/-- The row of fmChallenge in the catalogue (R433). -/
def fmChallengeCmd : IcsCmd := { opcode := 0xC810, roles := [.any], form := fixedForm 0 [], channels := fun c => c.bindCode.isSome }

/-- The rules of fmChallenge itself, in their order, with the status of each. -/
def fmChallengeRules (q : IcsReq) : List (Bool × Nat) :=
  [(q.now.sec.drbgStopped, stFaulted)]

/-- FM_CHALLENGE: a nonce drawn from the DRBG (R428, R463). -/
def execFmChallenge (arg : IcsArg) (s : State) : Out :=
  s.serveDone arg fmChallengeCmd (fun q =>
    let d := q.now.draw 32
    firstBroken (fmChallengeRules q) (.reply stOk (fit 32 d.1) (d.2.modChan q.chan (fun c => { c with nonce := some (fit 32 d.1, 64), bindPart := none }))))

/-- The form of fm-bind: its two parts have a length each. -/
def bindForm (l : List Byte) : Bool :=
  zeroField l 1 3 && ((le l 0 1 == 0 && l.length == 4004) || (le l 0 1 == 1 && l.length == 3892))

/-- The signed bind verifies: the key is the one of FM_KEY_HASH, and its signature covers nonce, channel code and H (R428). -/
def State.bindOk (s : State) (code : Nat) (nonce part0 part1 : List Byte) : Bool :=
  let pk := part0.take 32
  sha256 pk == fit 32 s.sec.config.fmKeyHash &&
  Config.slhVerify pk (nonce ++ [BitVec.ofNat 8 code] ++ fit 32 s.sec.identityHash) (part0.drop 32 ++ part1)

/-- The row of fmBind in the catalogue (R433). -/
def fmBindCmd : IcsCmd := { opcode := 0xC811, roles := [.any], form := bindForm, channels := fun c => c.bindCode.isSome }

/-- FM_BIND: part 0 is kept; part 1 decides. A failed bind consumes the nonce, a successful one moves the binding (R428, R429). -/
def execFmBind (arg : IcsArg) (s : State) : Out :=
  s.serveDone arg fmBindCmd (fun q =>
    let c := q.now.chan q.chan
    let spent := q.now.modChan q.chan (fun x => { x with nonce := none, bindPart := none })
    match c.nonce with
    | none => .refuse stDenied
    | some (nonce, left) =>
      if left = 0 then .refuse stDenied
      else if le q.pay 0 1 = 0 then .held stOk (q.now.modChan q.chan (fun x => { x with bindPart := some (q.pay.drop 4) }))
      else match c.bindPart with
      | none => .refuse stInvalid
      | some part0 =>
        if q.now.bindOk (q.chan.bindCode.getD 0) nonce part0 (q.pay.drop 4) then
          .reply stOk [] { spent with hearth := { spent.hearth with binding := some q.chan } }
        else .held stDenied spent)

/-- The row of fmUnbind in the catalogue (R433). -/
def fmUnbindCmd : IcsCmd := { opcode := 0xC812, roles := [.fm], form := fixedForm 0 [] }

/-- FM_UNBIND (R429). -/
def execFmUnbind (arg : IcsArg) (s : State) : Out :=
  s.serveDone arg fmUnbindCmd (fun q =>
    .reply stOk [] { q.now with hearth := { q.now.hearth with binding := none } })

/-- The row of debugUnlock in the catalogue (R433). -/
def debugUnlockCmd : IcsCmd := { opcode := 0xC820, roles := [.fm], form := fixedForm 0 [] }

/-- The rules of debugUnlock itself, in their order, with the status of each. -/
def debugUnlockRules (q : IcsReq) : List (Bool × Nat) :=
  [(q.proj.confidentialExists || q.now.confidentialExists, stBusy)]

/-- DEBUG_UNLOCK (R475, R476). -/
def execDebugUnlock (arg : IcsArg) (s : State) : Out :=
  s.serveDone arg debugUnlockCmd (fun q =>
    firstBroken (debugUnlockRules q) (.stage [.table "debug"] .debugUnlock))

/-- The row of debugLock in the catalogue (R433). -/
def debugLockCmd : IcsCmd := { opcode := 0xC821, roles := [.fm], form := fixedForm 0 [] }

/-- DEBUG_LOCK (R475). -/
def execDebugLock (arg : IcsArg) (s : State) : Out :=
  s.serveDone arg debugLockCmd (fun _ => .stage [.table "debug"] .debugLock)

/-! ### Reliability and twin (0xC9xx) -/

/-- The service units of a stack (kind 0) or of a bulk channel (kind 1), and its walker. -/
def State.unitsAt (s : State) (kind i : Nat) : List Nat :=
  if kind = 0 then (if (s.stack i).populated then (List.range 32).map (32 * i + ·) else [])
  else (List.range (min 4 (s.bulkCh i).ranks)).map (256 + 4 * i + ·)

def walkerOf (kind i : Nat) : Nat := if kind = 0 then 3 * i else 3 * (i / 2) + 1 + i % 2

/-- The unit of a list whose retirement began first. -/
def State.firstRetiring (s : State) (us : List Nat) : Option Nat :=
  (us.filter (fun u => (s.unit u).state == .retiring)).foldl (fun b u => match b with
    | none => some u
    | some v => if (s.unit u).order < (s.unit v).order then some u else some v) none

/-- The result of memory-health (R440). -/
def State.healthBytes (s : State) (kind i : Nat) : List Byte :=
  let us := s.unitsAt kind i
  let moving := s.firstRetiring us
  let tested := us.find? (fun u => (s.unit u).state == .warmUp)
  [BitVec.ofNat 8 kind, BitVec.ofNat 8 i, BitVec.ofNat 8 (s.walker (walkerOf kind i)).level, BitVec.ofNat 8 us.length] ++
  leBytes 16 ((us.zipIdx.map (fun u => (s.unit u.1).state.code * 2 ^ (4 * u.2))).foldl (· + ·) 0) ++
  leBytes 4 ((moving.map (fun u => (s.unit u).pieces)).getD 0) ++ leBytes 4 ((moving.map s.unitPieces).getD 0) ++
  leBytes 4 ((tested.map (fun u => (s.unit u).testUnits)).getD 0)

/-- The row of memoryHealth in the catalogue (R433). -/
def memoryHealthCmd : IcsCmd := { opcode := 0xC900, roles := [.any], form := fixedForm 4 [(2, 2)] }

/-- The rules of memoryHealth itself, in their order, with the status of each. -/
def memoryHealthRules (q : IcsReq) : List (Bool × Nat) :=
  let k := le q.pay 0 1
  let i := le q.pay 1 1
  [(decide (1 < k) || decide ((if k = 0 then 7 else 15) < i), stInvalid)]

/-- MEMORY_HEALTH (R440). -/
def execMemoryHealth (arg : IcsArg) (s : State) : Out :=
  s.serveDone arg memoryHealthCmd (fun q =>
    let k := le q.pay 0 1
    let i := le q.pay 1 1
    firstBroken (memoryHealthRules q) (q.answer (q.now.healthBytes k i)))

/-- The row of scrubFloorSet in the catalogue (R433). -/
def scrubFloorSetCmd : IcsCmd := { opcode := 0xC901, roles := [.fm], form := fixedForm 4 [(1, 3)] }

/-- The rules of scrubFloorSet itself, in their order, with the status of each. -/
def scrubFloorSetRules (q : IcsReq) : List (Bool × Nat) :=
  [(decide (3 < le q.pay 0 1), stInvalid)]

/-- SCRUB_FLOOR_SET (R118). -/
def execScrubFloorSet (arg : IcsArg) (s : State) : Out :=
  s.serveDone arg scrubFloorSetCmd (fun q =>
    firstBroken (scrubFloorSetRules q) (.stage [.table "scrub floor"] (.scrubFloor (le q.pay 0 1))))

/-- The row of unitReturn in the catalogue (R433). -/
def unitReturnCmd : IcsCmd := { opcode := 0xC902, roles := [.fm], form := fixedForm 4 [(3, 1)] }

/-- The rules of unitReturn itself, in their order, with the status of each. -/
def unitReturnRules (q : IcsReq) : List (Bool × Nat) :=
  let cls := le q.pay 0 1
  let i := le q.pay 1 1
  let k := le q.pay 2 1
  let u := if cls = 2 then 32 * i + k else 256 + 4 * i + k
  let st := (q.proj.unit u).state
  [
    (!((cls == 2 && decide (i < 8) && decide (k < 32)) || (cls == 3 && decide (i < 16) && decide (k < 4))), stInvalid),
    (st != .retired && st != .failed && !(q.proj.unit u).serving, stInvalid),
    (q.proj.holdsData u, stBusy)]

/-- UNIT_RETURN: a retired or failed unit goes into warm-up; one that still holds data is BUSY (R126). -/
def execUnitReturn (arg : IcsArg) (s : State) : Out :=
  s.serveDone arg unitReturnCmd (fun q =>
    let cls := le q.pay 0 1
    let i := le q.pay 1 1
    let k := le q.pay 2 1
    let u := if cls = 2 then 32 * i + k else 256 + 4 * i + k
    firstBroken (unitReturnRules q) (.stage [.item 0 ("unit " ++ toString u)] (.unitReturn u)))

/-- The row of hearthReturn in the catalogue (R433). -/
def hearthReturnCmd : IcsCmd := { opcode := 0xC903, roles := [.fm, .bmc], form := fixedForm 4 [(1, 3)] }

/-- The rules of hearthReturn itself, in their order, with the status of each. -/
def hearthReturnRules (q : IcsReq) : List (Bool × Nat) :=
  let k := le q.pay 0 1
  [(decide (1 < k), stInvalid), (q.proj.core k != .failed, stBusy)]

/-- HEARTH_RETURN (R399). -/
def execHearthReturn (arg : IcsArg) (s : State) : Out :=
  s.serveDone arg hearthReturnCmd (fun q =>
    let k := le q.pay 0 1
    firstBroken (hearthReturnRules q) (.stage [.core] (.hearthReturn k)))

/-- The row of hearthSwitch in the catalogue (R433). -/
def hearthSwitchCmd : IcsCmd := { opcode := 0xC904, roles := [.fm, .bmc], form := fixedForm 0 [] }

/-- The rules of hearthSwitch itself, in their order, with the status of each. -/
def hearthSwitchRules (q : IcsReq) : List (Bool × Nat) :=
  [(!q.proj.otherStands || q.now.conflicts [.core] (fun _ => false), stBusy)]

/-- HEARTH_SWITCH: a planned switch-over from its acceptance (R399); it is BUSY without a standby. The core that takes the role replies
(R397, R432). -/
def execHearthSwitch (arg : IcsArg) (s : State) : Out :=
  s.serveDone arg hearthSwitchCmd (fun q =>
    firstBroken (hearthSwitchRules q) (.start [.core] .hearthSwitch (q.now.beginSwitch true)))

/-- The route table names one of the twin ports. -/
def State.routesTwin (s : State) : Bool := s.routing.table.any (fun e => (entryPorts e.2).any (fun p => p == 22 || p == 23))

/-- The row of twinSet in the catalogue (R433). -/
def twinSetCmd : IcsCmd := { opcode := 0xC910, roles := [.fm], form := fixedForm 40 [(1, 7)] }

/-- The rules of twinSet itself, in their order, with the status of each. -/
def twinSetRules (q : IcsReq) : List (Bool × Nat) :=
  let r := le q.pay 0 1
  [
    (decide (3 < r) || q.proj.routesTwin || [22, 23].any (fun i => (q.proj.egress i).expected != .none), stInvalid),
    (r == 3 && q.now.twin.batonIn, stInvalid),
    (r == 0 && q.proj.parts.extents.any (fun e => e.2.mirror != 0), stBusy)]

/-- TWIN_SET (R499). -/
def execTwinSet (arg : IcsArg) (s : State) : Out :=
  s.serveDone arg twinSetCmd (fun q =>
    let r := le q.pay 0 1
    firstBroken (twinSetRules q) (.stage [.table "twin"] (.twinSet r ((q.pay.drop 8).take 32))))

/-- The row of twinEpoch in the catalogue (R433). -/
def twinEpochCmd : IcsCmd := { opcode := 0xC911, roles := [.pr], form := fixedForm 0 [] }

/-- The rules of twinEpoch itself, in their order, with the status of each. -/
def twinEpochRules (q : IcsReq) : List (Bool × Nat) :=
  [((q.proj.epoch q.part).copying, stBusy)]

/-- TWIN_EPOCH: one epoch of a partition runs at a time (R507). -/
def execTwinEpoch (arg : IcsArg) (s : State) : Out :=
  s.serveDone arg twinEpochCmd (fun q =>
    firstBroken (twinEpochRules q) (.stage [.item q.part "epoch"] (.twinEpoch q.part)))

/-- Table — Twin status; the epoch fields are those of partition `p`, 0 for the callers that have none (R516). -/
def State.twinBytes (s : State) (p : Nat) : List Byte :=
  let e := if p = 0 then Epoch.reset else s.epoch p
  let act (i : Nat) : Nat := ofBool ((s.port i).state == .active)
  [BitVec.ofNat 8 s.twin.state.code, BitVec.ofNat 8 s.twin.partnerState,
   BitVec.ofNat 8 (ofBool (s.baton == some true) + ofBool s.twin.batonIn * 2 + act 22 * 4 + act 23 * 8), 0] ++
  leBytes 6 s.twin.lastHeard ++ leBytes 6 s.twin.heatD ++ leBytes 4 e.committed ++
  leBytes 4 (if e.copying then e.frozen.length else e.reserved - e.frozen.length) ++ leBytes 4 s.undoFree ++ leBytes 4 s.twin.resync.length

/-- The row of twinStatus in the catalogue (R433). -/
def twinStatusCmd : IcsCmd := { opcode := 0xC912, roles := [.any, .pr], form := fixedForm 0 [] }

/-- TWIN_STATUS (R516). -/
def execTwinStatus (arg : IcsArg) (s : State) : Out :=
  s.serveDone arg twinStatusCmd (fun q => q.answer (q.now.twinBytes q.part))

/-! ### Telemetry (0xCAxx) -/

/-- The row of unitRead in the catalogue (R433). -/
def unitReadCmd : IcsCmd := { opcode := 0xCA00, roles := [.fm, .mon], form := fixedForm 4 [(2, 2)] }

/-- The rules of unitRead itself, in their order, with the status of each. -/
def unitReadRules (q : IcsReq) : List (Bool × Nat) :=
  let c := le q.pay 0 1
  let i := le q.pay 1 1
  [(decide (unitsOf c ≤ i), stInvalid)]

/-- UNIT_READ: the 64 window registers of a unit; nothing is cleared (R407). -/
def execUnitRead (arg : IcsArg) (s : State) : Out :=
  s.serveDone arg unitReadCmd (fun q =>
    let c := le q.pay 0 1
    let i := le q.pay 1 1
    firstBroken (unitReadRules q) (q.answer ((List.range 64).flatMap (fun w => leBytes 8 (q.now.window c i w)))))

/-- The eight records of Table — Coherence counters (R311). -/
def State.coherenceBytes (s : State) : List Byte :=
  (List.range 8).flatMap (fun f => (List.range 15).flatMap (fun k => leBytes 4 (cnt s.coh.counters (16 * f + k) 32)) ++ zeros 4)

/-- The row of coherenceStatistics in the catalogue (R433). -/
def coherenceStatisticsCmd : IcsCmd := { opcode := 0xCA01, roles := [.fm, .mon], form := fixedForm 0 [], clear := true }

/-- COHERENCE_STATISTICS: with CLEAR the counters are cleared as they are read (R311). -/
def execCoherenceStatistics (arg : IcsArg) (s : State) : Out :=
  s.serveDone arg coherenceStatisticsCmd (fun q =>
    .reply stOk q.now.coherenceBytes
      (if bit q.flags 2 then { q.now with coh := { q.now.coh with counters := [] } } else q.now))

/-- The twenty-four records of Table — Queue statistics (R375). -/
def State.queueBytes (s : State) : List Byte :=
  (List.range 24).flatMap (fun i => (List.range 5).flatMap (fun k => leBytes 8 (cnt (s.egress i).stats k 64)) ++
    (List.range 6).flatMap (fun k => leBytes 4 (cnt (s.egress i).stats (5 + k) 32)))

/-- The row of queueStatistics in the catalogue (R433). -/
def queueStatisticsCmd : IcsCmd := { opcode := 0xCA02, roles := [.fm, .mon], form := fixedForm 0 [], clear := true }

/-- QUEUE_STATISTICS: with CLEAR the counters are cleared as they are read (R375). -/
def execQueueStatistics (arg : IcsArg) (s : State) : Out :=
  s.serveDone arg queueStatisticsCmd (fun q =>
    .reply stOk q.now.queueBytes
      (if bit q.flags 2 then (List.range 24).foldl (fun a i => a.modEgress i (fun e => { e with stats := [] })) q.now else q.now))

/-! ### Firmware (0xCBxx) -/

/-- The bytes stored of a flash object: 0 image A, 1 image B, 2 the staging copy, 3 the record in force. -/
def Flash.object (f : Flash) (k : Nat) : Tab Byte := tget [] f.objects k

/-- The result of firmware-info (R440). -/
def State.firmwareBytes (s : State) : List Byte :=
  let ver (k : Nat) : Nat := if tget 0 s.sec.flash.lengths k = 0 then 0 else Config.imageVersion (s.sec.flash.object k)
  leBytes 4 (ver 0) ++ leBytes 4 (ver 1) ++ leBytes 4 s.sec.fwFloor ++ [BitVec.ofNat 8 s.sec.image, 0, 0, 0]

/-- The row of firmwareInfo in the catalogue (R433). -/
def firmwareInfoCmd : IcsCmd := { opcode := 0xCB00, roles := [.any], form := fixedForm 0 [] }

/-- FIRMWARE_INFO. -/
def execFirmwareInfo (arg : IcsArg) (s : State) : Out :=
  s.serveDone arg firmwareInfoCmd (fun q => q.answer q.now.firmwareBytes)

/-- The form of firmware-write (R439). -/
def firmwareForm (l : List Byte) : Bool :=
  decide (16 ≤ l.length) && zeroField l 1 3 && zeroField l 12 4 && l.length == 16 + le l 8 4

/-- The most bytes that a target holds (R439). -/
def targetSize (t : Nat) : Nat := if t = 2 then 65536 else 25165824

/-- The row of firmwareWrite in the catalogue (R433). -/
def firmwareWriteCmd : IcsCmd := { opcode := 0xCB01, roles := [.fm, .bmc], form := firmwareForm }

###

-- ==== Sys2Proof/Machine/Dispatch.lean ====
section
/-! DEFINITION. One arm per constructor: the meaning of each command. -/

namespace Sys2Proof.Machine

###

■ Your instructions
Take from the listing above each line in which the string "routesTwin" is found.

■ Answer area
def State.routesTwin (s : State) : Bool := s.routing.table.any (fun e => (entryPorts e.2).any (fun p => p == 22 || p == 23))
    (decide (3 < r) || q.proj.routesTwin || [22, 23].any (fun i => (q.proj.egress i).expected != .none), stInvalid),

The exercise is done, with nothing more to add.